The solution should print the boundary nodes starting from the tree’s root, in an anti-clockwise direction, without any duplicates. For example, the following binary tree’s boundary traversal is 1, 2, 4, 8, 12, 13, 10, 6, 14, 11, 7, 3:
The idea is to split the problem into 3 parts:
- Print the left boundary in a top-down fashion.

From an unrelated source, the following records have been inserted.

-- ==== Sys2Proof/Machine/ChannelEvents.lean ====
section
/-! DEFINITION. The family of timed events of a target channel, and APPLY (chapters 5 to 7). -/

namespace Sys2Proof.Machine

/-- STROBE_ASSERT: at the end of the setup periods CSTBn goes low (R82, R83). -/
def execStrobeAssert (channel : Fin 4) (s : State) : Result :=
  .next (match (s.chanAt channel).state with
    | .beat copy .setup =>
      s.putChan channel { s.chanAt channel with
        state := .beat copy .strobe, lines := { (s.chanAt channel).lines with cstbn := false } }
    | _ => s)

/-- MINIMUM_STROBE_END: under IGNORE the beat ends; under EXTEND CRDY is sample 0 (R83, R84, R86). -/
def execMinimumStrobeEnd (channel : Fin 4) (crdy cerr : Bool) (cd : Word) (s : State) : Result :=
  .next (match (s.chanAt channel).state with
    | .beat copy .strobe =>
      match copy.profile.policy with
      | .ignore => s.beatEnd channel copy (answeredOutcome cerr) cd
      | .extend =>
        if crdy then s.beatEnd channel copy (answeredOutcome cerr) cd
        else s.chanState channel (.beat copy (.extension 0))
    | _ => s)

/-- EXTENSION_PERIOD_END: the sample at the end of the next extension period; at sample tau CRDY low ends the beat by timeout (R84 to R86). -/
def execExtensionPeriodEnd (channel : Fin 4) (crdy cerr : Bool) (cd : Word) (s : State) : Result :=
  .next (match (s.chanAt channel).state with
    | .beat copy (.extension n) =>
      if crdy then s.beatEnd channel copy (answeredOutcome cerr) cd
      else if copy.profile.timeout ≤ n + 1 then s.beatEnd channel copy .timeout cd
      else s.chanState channel (.beat copy (.extension (n + 1)))
    | _ => s)

/-- BEAT_TIMEOUT: sample tau, CRDY low there and at every sample before it; at an earlier sample there is no such event (R85; LOG 3, LOG 8). Nothing is captured, so CD plays no part. -/
def execBeatTimeout (channel : Fin 4) (s : State) : Result :=
  .next (match (s.chanAt channel).state with
    | .beat copy (.extension n) => if copy.profile.timeout ≤ n + 1 then s.beatEnd channel copy .timeout 0 else s
    | _ => s)

/-- RECOVERY_END: the last recovery period ends (R89). -/
def execRecoveryEnd (channel : Fin 4) (s : State) : Result :=
  .next (match (s.chanAt channel).state with
    | .recovery _ => s.recoveryEnds channel
    | _ => s)

/-- APPLY: the check of R127, which applies a COMMITTING set with no blocking context left (R130; LOG 6). -/
def execApplySet (s : State) : Result := .next s.drainCheck

end Sys2Proof.Machine
end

- Print the leaf nodes in the same order as in the inorder traversal.
- Print the right boundary in a bottom-up fashion.
This approach looks simple, but there are several edge cases the solution should handle to avoid printing duplicates:
- Both the left boundary and the right boundary traversal prints the root node. We can avoid this by printing the root node first and performing the left boundary traversal on the root’s left child and the right boundary traversal on the root’s right child.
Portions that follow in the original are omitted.